* [What you are asked to do]:
Wherever a line of the records contains "each", copy that line.

* [Records provided]:
══════════════════════════════

-- ==== Sys2Proof/Tests/Slice0.lean ====
section
/-! SUPPORT. The model's own tests. Expected words and values are those of 95_test_vectors.md (named V-…) and the
examples of the rules; after them, for each statement with hypotheses, a witness that meets them. -/

namespace Sys2Proof.Tests

open Sys2Proof.Machine

/-! ### Helpers -/

/-- A command word from its fields, written in the order RSVD, R, T, OP of R70. -/
def word (rsvd : BitVec 6) (r : BitVec 5) (t : BitVec 1) (op : BitVec 4) : CmdWord := rsvd ++ r ++ t ++ op

/-- The command a word decodes to. -/
def decoded (w : CmdWord) : Option Instr :=
  match decode w with
  | .ok i => some i
  | .error _ => none

/-- The idle core with both data registers loaded. -/
def loaded (b : Block) (k : Key) : State := { State.reset with blk := Reg.loaded b, key := Reg.loaded k }

/-- The next state of an outcome. -/
def after : Host.Outcome State Fault Refusal → Option State
  | .next s => some s
  | .fault _ => none
  | .refused _ => none

/-- BLK and KEY at the end of a primitive command (R40). -/
def result (i : Instr) (s : State) : Option (Block × Key) :=
  match exec i s with
  | .next t =>
    match coreRun (microSteps i) t with
    | .next u => if u.Ended then some (u.blk.value, u.key.value) else none
    | .fault _ => none
    | .refused _ => none
  | .fault _ => none
  | .refused _ => none

/-- ENC in its first round (R141), over the values of V-EN5. -/
def encrypting : State :=
  { loaded 0x0123456789ABCDEF 0x0123456789ABCDEF0123 with busy := true, phase := .eRnd, rc := Reg.loaded 1 }

/-- DEC at its final key-mix (R162), over the end of the DEC trace of 95_test_vectors.md §2.7. -/
def finishing : State :=
  { loaded 0 0 with busy := true, phase := .dFin, rc := Reg.loaded 0, tsel := .inv, sub := 4 }

/-- DEC at the last step of its fast-forward (R162). -/
def forwarding : State := { loaded 0 0 with busy := true, phase := .dFf, rc := Reg.loaded 31 }

/-- An accepted `sl fwd` before any load (95_test_vectors.md §3.7). -/
def unloadedSl : State := { State.reset with busy := true, phase := .prim, cmdl := Reg.loaded 0x0004 }

/-- The same after its micro-step: the core stands in the model fault. -/
def stalled : State := { unloadedSl with mfault := some .unloadedRead, freeCount := 1 }

/-- Tables that break R102. -/
def brokenTables : Tables := { fwd := defaultSbox, inv := defaultSbox }

/-! ### WellFormed: an ill-formed term for each check -/

theorem test_wf_refuses_ksf_zero : (Instr.ksf 0).wf = false := by decide

theorem test_wf_refuses_ksi_zero : (Instr.ksi 0).wf = false := by decide

theorem test_wf_refuses_rnde_zero : (Instr.rnde 0).wf = false := by decide

theorem test_wf_refuses_rndd_zero : (Instr.rndd 0).wf = false := by decide

theorem test_wf_takes_both_ends : (Instr.ksf 1).wf = true ∧ (Instr.rndd 31).wf = true := by decide

/-! ### Decode: words from the fields of R70 and the codes of R71 -/

theorem test_decode_nop : decoded (word 0b000000 0b00000 0b0 0b0000) = some .nop := by decide

theorem test_decode_ldb : decoded (word 0b000000 0b00000 0b0 0b0001) = some .ldb := by decide

theorem test_decode_ldk : decoded (word 0b000000 0b00000 0b0 0b0010) = some .ldk := by decide

theorem test_decode_ark : decoded (word 0b000000 0b00000 0b0 0b0011) = some .ark := by decide

theorem test_decode_sl_fwd : decoded (word 0b000000 0b00000 0b0 0b0100) = some (.sl .fwd) := by decide

theorem test_decode_sl_inv : decoded (word 0b000000 0b00000 0b1 0b0100) = some (.sl .inv) := by decide

theorem test_decode_pl : decoded (word 0b000000 0b00000 0b0 0b0101) = some .pl := by decide

theorem test_decode_ksf : decoded (word 0b000000 0b00001 0b0 0b0110) = some (.ksf 1) := by decide

theorem test_decode_ksi : decoded (word 0b000000 0b11111 0b0 0b0111) = some (.ksi 31) := by decide

theorem test_decode_rnde : decoded (word 0b000000 0b10001 0b0 0b1000) = some (.rnde 17) := by decide

theorem test_decode_rndd : decoded (word 0b000000 0b10000 0b0 0b1001) = some (.rndd 16) := by decide

theorem test_decode_enc : decoded (word 0b000000 0b00000 0b0 0b1010) = some .enc := by decide

theorem test_decode_dec : decoded (word 0b000000 0b00000 0b0 0b1011) = some .dec := by decide

/-- The illegal words of 95_test_vectors.md §2.1. -/
theorem test_decode_illegal :
    ([0x0006, 0x0009, 0x0010, 0x0015, 0x0020, 0x002A, 0x0034, 0x000C, 0x000F, 0x0400, 0x8003, 0xFFFF] :
      List CmdWord).all (fun w => decoded w == none) = true := by decide

/-- The words of R82's examples. -/
theorem test_encode :
    encode (.ksf 1) = 0x0026 ∧ encode (.ksf 31) = 0x03E6 ∧ encode (.rnde 17) = 0x0228 ∧ encode (.rndd 31) = 0x03E9 ∧
    encode (.sl .inv) = 0x0014 ∧ encode .enc = 0x000A ∧ encode .dec = 0x000B := by decide

theorem test_table_word : decodeTableWord 16 0x0228 = some (.rnde 17) ∧ decodeTableWord 16 0x1000A = none := by decide

/-- 95_test_vectors.md §3.4: kff is the words 0x0026 to 0x03E6; R79: an operand out of range is refused. -/
theorem test_assemble :
    assemble ["pli ; twice".toList, "  rnde 17".toList, "".toList, "ark_final".toList] =
      .ok [0x0005, 0x0005, 0x0228, 0x0003] ∧
    (assemble ["kff".toList]).toOption.map (fun ws => (ws.length, ws.head?, ws.getLast?)) =
      some (31, some 0x0026, some 0x03E6) ∧
    parseLine "ksf 32".toList = .error .roundOutOfRange ∧ parseLine "nop 1".toList = .error .badOperand := by decide

/-! ### The commands -/

/-- V-RG1. -/
theorem test_nop_clears_err :
    (after (exec .nop { State.reset with err := .busy, done := true })).map (fun t => (t.status, t.blk.present)) =
      some (0b0010, false) := by decide

/-- V-RG2. -/
theorem test_ldb :
    (after (exec .ldb { State.reset with dinBlk := 0x0123456789ABCDEF })).map (fun t => (t.doutBlk, t.status)) =
      some (0x0123456789ABCDEF, 0b0010) := by decide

══════════════════════════════

* [Written solution]:
examples of the rules; after them, for each statement with hypotheses, a witness that meets them. -/
/-! ### WellFormed: an ill-formed term for each check -/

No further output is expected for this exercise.